Missing Middle Housing

Welcome back to the City of Groveland’s Wednesday Workshop where we explore the characteristics of a city with natural charm. Today’s post focuses on housing, perhaps the most critical component to a community and part of the American Dream. A home can mean many different things depending on who you ask and what stage of life they are in. A single person just graduating from school might want a small apartment footsteps away from shops, restaurants, and entertainment. A family might prefer a detached house on a quiet street with a little more privacy and yard space. Or a retired couple might prefer to downsize into a townhome without a yard to maintain.

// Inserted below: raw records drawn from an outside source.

-- ==== Sys2Proof/Proofs/GuylineCommands.lean ====
section
/-!
SUPPORT. Guyline's events: the learning window (06 R131), ATOM_IN (06 R125), the ATOM UART parser (06 R127), the loss of a
temperature source (06 R126) and the saved models (06 R134); the holdover commands (06 R143, R144), with the statement about them.
-/
namespace Sys2Proof.Proofs
open Sys2Proof Sys2Proof.Machine Sys2Proof.Claims Sys2Proof.Laws

variable {c : CmdRef} {s : State}

/-! ## Learning windows and ATOM_IN -/

/-- A window ends on the grid of 1,000 Odometer seconds; ATOM's frequency is the slot's less the mean against ATOM_IN (06 R124). -/
theorem exec_learnWindowEnd (hup : timeUp s = true) (y : Int) :
    exec (.learnWindowEnd y) s = .next (guyLevel { s with guy := { s.guy with
      main := s.guy.main.windowEnd (odoSec s / 1000 * 1000) y (guyCond s)
      atom := s.guy.atom.windowEnd (odoSec s / 1000 * 1000) (y - 1000 * meanOf s.guy.atomWin)
        (guyCond s && s.guy.atomPresent && s.guy.atomLock)
      atomWin := [] } }) := by
  change execLearnWindowEnd y s = _
  simp only [execLearnWindowEnd, hup, Bool.not_true, Bool.false_eq_true, if_false]

theorem exec_atomAbsent (hup : timeUp s = true) :
    exec .atomAbsent s = .next (atomPresence false { s with guy := { s.guy with missEdges := 10 } }) := by
  change execAtomAbsent s = _
  rw [execAtomAbsent, if_pos hup]

/-! ## The ATOM UART parser -/

section
variable {u : GuyUart}

theorem exec_atomUartPoll (hu : s.guy.uart = some u) :
    exec .atomUartPoll s = .next { s with guy := { s.guy with
      queryOut := u.query, awaiting := true, uartMiss := s.guy.uartMiss + 1 } } := by
  change execAtomUartPoll s = _
  simp only [execAtomUartPoll, hu]

/-- A response without a temperature leaves the last reading and the count of missed polls, and gives the lock state (06 R127). -/
theorem exec_atomUartResponse_noTemp (hu : s.guy.uart = some u) (hawait : s.guy.awaiting = true) {bytes : List Byte}
    (hlen : u.respLen ≤ bytes.length) (htemp : uartTempOf u (bytes.take u.respLen) = none) :
    exec (.atomUartResponse bytes) s = .next (guyLevel { s with guy := { s.guy with
      awaiting := false,
      atomLock := ((bytes.take u.respLen).getD u.lockOfs 0#8 &&& u.lockMask != 0#8) != u.polarity } }) := by
  have htaken : (!s.guy.awaiting || decide (bytes.length < u.respLen)) = false := by simp [hawait, hlen]
  change execAtomUartResponse bytes s = _
  simp only [execAtomUartResponse, hu, htaken, htemp, Bool.false_eq_true, if_false]

end

/-! ## Temperature sources and saved models -/

/-- The interrupt of a source that a model uses, and its sticky bit, leave Guyline's state (06 R126). -/
theorem raise_sticky_if_guy (b : Bool) (n r : Nat) (v : Word) (s : State) :
    (if b then raise n (sticky r v s) else s).guy = s.guy := by
  cases b <;> simp

theorem exec_tempLost_die (hok : s.guy.dieTempOk = true) (hmiss : 3 ≤ s.guy.dieMiss) :
    ∃ t, exec (.tempLost false) s = .next t ∧ t.guy = { s.guy with dieTempOk := false } := by
  change ∃ t, execTempLost false s = _ ∧ _
  simp only [execTempLost, hok, hmiss, decide_true, Bool.and_self, Bool.not_true, Bool.false_eq_true, if_false]
  exact ⟨_, rfl, raise_sticky_if_guy _ _ _ _ _⟩

theorem exec_tempLost_uart (hok : s.guy.uartTempOk = true) (hmiss : 3 ≤ s.guy.uartMiss) :
    ∃ t, exec (.tempLost true) s = .next t ∧ t.guy = { s.guy with uartTempOk := false } := by
  change ∃ t, execTempLost true s = _ ∧ _
  simp only [execTempLost, hok, hmiss, decide_true, Bool.and_self, Bool.not_true, Bool.false_eq_true, if_false, if_true]
  exact ⟨_, rfl, raise_sticky_if_guy _ _ _ _ _⟩

theorem exec_guylineModelSave_due (hfw : s.sys.mgmtFwRunning = true) (hdue : s.guy.savedAt + 3600 ≤ s.aon.ophrs) :
    exec .guylineModelSave s = .next (guySave s) := by
  change execGuylineModelSave s = _
  simp only [execGuylineModelSave, hfw, hdue, decide_true, Bool.and_self, if_true]

/-! ## The holdover commands -/

theorem exec_icpHoldConfig {a : HoldConfigArgs} (h : Ready c 0x300 0 s) (hrsv : a.rsv = false) (hoos : 4 ≤ a.oosLimit.toNat)
    (hoos' : a.oosLimit.toNat ≤ 4000000) (hpol : a.policy.toNat ≤ 1) (hrank : a.learnRankMax.toNat ≤ 14) (hmin : 4 ≤ a.learnMin.toNat)
    (hmin' : a.learnMin.toNat ≤ 1000) (hrest : 1 ≤ a.learnRestore.toNat) (hrest' : a.learnRestore.toNat ≤ 100)
    (hspan : 1 ≤ a.tempSpan.toNat) (hspan' : a.tempSpan.toNat ≤ 100) :
    exec (.icpHoldConfig c a) s = ok c 0x300 [] (guyLevel { s with guy := { s.guy with
      oosLimit := a.oosLimit.toNat, policyContinue := a.policy == 1#8, learnRankMax := a.learnRankMax.toNat,
      learnMin := a.learnMin.toNat, learnRestore := a.learnRestore.toNat, tempSpan := a.tempSpan.toNat } }) := by
  have hnonzero : a.oosLimit ≠ 0#32 ∧ a.learnMin ≠ 0#16 ∧ a.learnRestore ≠ 0#8 ∧ a.tempSpan ≠ 0#8 := by
    refine ⟨?_, ?_, ?_, ?_⟩ <;> bv_omega
  change execIcpHoldConfig c a s = _
  simp only [execIcpHoldConfig, ok]
  refine icpDo_is h.1 (firstFail_ok ?checks) h.2 rfl rfl
  case checks =>
    simp [hrsv, hnonzero, hpol, outside_false hoos hoos', hrank, outside_false hmin hmin', hrest', hspan']

/-! ICP_HOLD_OSC_CONFIG passes its checks with the die's sensor as the source and a legal pair of oscillator and enable. -/

section
variable {a : HoldOscArgs} (h : Ready c 0x301 0 s) (hrsv : a.rsv = false) (hsrc : a.tempSrc = 0#8) (hu : 1 ≤ a.uY.toNat)
  (hnoise : 1 ≤ a.noiseY.toNat)
include h hrsv hsrc hu hnoise

theorem exec_icpHoldOscConfig_main (hosc : a.osc = 0#8) (hoff : a.enable = 0#8) :
    exec (.icpHoldOscConfig c a) s = ok c 0x301 [] { s with guy := { s.guy with main := s.guy.main.config a } } := by
  have hnonzero : a.uY ≠ 0#32 ∧ a.noiseY ≠ 0#32 := by constructor <;> bv_omega
  change execIcpHoldOscConfig c a s = _
  simp only [execIcpHoldOscConfig, ok]
  refine icpDo_is h.1 (firstFail_ok ?checks) h.2 (if_pos (by simp [hosc])) rfl
  case checks => simp [hrsv, hosc, hoff, hsrc, hnonzero]

/-- ATOM's validity asks for its enable, so the levels are taken anew (06 R133). -/
theorem exec_icpHoldOscConfig_atom (hen : a.enable.toNat ≤ 1) (hosc : a.osc = 1#8) :
    exec (.icpHoldOscConfig c a) s = ok c 0x301 [] (guyLevel { s with guy := { s.guy with
      atomEn := a.enable == 1#8, atom := s.guy.atom.config a } }) := by
  have hnonzero : a.uY ≠ 0#32 ∧ a.noiseY ≠ 0#32 := by constructor <;> bv_omega
  change execIcpHoldOscConfig c a s = _
  simp only [execIcpHoldOscConfig, ok]
  refine icpDo_is h.1 (firstFail_ok ?checks) h.2 (if_neg (by simp [hosc])) rfl
  case checks => simp [hrsv, hosc, hen, hsrc, hnonzero]

end

/-- The forty registers 0x0200-0x029F (06 R144). -/
theorem exec_icpHoldStatus (h : Ready c 0x302 160 s) : Reads (.icpHoldStatus c) c 0x302 160 s := by
  obtain ⟨htaken, hfits⟩ := h
  change ∃ p : List Byte, p.length = 160 ∧ execIcpHoldStatus c s = _
  exact ⟨_, by simp, icpGet_ok htaken (by simpa using hfits)⟩

/-- The models named start empty; the sticky bit of a reset is the only other effect (06 R134). -/
theorem exec_icpHoldReset {m a : Bool} (h : Ready c 0x303 0 s) (hsome : (m || a) = true) :
    ∃ t, exec (.icpHoldReset c m a false) s = ok c 0x303 [] t ∧
      t.guy = { s.guy with main := if m then s.guy.main.reset else s.guy.main, atom := if a then s.guy.atom.reset else s.guy.atom } := by
  have hnamed : (!m && !a) = false := by rw [← Bool.not_or, hsome]; rfl
  change ∃ t, execIcpHoldReset c m a false s = _ ∧ _
  simp only [execIcpHoldReset, ok]
  exact ⟨_, icpDo_is h.1 (firstFail_ok (by simp [hnamed])) h.2 rfl rfl, sticky_guy _ _ _⟩

/-- The lock byte and the temperature field, two bytes of a binary one, lie within the response (06 R143). -/
theorem exec_icpAtomUartConfig {a : AtomUartArgs} (h : Ready c 0x304 0 s) (hrsv : a.rsv = false) (hqlen : a.qlen.toNat ≤ 16)
    (hresp : 1 ≤ a.respLen.toNat) (hresp' : a.respLen.toNat ≤ 64) (hlock : a.lockOfs.toNat < a.respLen.toNat)
    (htemp : a.tempOfs.toNat + (if a.format.toNat ≤ 1 then 1 else 0) < a.respLen.toNat) (hfmt : a.format.toNat ≤ 2)
    (hscale : a.scale.toNat ≤ 2) (hpol : a.polarity.toNat ≤ 1) (hpoll : a.poll.toNat ≤ 60) (hbaud : a.baud.toNat ≤ 7) :
    exec (.icpAtomUartConfig c a) s = ok c 0x304 [] (guyLevel { s with guy := { s.guy with
      uart := uartOf a, atomLock := a.poll == 0#8 || s.guy.atomLock, awaiting := false, uartMiss := 0
      uartTempOk := s.guy.uartTempOk && a.poll != 0#8 } }) := by
  have hnonzero : a.respLen ≠ 0#8 := by bv_omega
  have hfirst : a.tempOfs.toNat < a.respLen.toNat := by omega
  have hfield : a.format.toNat ≤ 1 → a.tempOfs.toNat + 2 ≤ a.respLen.toNat := fun hbin => by
    rw [if_pos hbin] at htemp; omega
  change execIcpAtomUartConfig c a s = _
  simp only [execIcpAtomUartConfig, ok]
  refine icpDo_is h.1 (firstFail_ok ?checks) h.2 rfl rfl
  case checks =>
    simpa [hrsv, hqlen, hnonzero, hresp', hlock, hfirst, hfmt, hscale, hpol, hpoll, hbaud] using hfield

/-- Settles O12: one lemma for each event and command, two for TEMP_LOST and for ICP_HOLD_OSC_CONFIG. -/
theorem guylineCommands : Obligations.GuylineCommands := by
  intro c s
  exact ⟨exec_learnWindowEnd, exec_atomAbsent, fun u => exec_atomUartPoll,
    fun u hu hawait bytes => exec_atomUartResponse_noTemp hu hawait,
    exec_tempLost_die, exec_tempLost_uart, exec_guylineModelSave_due, fun a => exec_icpHoldConfig,
    fun a h hrsv hen hsrc hu hnoise => ⟨exec_icpHoldOscConfig_main h hrsv hsrc hu hnoise,
      exec_icpHoldOscConfig_atom h hrsv hsrc hu hnoise hen⟩,
    exec_icpHoldStatus, fun m a => exec_icpHoldReset, fun a => exec_icpAtomUartConfig⟩

end Sys2Proof.Proofs
end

There is not a “one size fits all” approach to housing, but unfortunately in most communities today, options are limited to single family home subdivisions or large scale apartment complexes.

This lack of diversity has left a gap in the housing market referred to as Missing Middle Housing. Missing Middle Housing is a spectrum of different housing types that can be nestled into communities designed with traditional neighborhood principles. Commonly built prior to World War II, Missing Middle Housing types can include single family detached houses with accessory dwelling units (ADUs), duplexes, triplexes, four-plexes, garden apartments, townhomes, and live/work townhomes.

In effort to ensure residents have a variety of housing options to choose from, Groveland’s new Form Based Code will allow for a greater flexibility of housing types, all typically at the scale of a “house”. For example, let’s look at historic Downtown Groveland.

Originally platted with 60 ft wide lots with alleys and small blocks, it’s a perfect location for our new Missing Middle Housing types. In Downtown’s Edge zone, the minimum lot size will stay at 60 ft wide with 10 ft side setbacks.The code will continue to permit single family detached homes, but will also allow for duplexes, triplexes or four-plexes as long as they are built to the size and scale of a single family detached house. We’ll also give residents the option to have  an ADU (i.e. garage apartment, granny flat) in the back. ADUs are great because they can allow a relative to live near the family, while maintaining some privacy and independence. We will also encourage utilization of the platted alleys to keep parking concealed and increase walkability. In Downtown’s Center zone, the options increase further. Here we’ll allow lots to be split into smaller lots that can house bungalows, townhomes, or garden apartments.

If Downtown living isn’t for you, that’s also OK. Groveland is also setting aside plenty of land for larger five acre lots ideal for country living and farming. Groveland will offer plenty of housing types throughout the transect.